Organizations that have rushed into contact centre AI have experienced unsuccessful and expensive proofs-of-concept, stalled pilots, and disillusionment with the entire topic of AI.

Many myths are circulating about the costs and benefits of AI. Now that the dust is settling after the initial scramble to bring AI into the contact centre, let’s try to establish some rules of thumb for maximizing the benefit and minimizing the disruption of contact centre AI.

Artificial Intelligence (AI) has existed as a concept since the 1950s. In 2022, with the launch of generative AI platforms like ChatGPT, DALL-E, and Midjourney, AI went mainstream.

Now, every contact centre technology vendor has jumped on the AI bandwagon, and it seems that no product is complete unless it is packed with “AI” features.

AI certainly has the potential to improve the customer experience, enhance the working lives of agents, drive up productivity, and unlock cost savings.

We explore how AI can help contact centres enhance customer experience in this blog. But there’s no such thing as a free lunch.

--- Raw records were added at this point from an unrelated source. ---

/-- The selected lines hold what memory holds. -/
def renewed (m : List Host.Cell) (sel : CacheLine → Bool) (c : List CacheLine) : List CacheLine :=
  c.map fun l => if sel l then CacheLine.clean (Memory.read m) l.line l.way else l

/-- The L2 gives up the selected lines while the other core's D-cache is left alone (48_thead_cache_sync:R692): one that stays there
comes back from memory at once, since the L2 includes it (20_memory:R220). DESIGN CHOICE (log 41): the spec does not say how the L2
stays inclusive then. -/
def State.renewL2 (s : State) (sel : CacheLine → Bool) : State :=
  { s with l2 := renewed s.mem sel (without (fun l => sel l && !s.otherKeeps l) s.l2) }

/-! ### Bringing a line in -/

/-- One of a core's L1 caches is on. -/
def Hart.cachesOn (h : Hart) : Bool := h.dcacheOn || bit h.th.mhcr mhcrIE

/-- The L2 has room for line `n` in its set: there are 1024 sets of 16 ways (00_scope:R1, 20_memory:R220). -/
def roomFor (c : List CacheLine) (n : Nat) : Bool := decide ((c.filter fun l => l.line % 1024 == n % 1024).length < 16)

/-- The L2 holds line `n` after a data access of the running hart: it held it, or it refills on the miss, with `mccr2.RFE` set and
an L1 cache of the core on (20_memory:R220, 12_csr_extended:R137). -/
def State.l2Takes (s : State) (n : Nat) : Bool := holds s.l2 n || (bit s.mccr2 mccr2RFE && s.me.cachesOn)

/-- The line that leaves a full set of the L2 for line `n`: `k` chooses among them. -/
def l2Victim (c : List CacheLine) (n k : Nat) : Option CacheLine :=
  let set := c.filter fun l => l.line % 1024 == n % 1024
  set[k % set.length]?

/-- The set of line `n` has room: a full one loses a line. DESIGN CHOICE (log 41): the spec names no replacement of the L2, so which
line leaves it is a free choice. -/
def State.makeRoom (s : State) (n : Nat) : State :=
  if roomFor s.l2 n then s
  else
    match l2Victim s.l2 n (Config.freeChoice s.draws) with
    | some v => s.drawn.evictL2 (onLine v.line)
    | none => s

/-- Line `n` as memory has it, in the L2. -/
def State.takeL2 (s : State) (n : Nat) : State := { s with l2 := CacheLine.clean (Memory.read s.mem) n false :: s.l2 }

/-- The L2 holds line `n` (20_memory:R220, 12_csr_extended:R137). -/
def State.fillL2 (s : State) (n : Nat) : State := if holds s.l2 n then s else (s.makeRoom n).takeL2 n

/-- The lines of a D-cache in the set of line `n`: there are 512 sets (48_thead_cache_sync:R714). -/
def setOf (c : List CacheLine) (n : Nat) : List CacheLine := c.filter fun l => l.line % 512 == n % 512

/-- The way that line `n` goes to: a free one, else that of the line brought in first (20_memory:R219, FIFO). DESIGN CHOICE
(log 41): of two free ways it is way 0; the spec does not say which, and DCACHE.*SW tells them apart. -/
def wayFor (c : List CacheLine) (n : Nat) : Bool :=
  if (setOf c n).all fun l => l.way then false
  else if (setOf c n).all fun l => !l.way then true
  else
    match (setOf c n).getLast? with
    | some l => l.way
    | none => false

/-- The running hart's L1 D-cache holds line `n`; the line that stood in its place is written back (20_memory:R219). The L2
includes it (R220). -/
def State.fill (s : State) (n : Nat) : State :=
  if holds s.me.l1d n then s
  else
    let s := s.fillL2 n
    let way := wayFor s.me.l1d n
    let s := s.flushMine fun l => l.line % 512 == n % 512 && l.way == way
    s.setMyL1 (CacheLine.clean s.l2Byte n way :: s.me.l1d)

/-- What a read at an address does to the caches: a snoop makes the other core write back a dirty line; the L2 takes the line
(`State.l2Takes`), and then, where it is on, the D-cache (20_memory:R219, R220, 12_csr_extended:R137). -/
def State.touch (s : State) (attr : BitVec 5) (a : Nat) : State :=
  if !cacheable attr || (s.me.dcacheOn && holds s.me.l1d (lineOf a)) then s
  else
    let s := if s.snooped attr then s.cleanOther (onLine (lineOf a)) else s
    if !s.l2Takes (lineOf a) then s
    else if s.me.dcacheOn then s.fill (lineOf a) else s.fillL2 (lineOf a)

AI has been characterized as the 4th industrial revolution, disrupting businesses in every industry sector. contact centre leaders are feeling the pressure to adopt AI.

It’s easy to develop a fear of missing out, a feeling that if you don’t start using AI, you will fall behind your competitors.

You Need to be Realistic About Which Queries Can be Handled by AI

Despite the claims of the software vendors, anyone who has tried to use customer service AI chatbots will have formed a strong impression that AI can’t yet handle any conceivable customer interaction.

What’s more, if bots and other AI customer service tools prove incapable of helping, customers lose faith in them and try to find ways to immediately bypass the bot, which defeats the object of implementing AI in the first place.

In most countries, the millennial generation, generation Z and generation X make up the majority of the customer population. These generations are digital natives.

They prefer to solve problems on a self-service basis and only reach out to the contact centre as a last resort. It follows that if such customers can’t solve a problem themselves, AI will also struggle to solve it.

Even the latest natural language AI systems can fail to correctly interpret customer intent, partly because customers sometimes struggle to express their problem clearly, completely, and succinctly.

It’s also important to remember that your website isn’t the only source of customer service information. Customers are very likely to use Google, with its Gemini AI engine, to find answers before visiting your website.

They may use other third-party AI tools such as ChatGPT to find answers. Unless your own AI can answer complex questions better than Google or ChatGPT, your investment is wasted, and your reputation will suffer.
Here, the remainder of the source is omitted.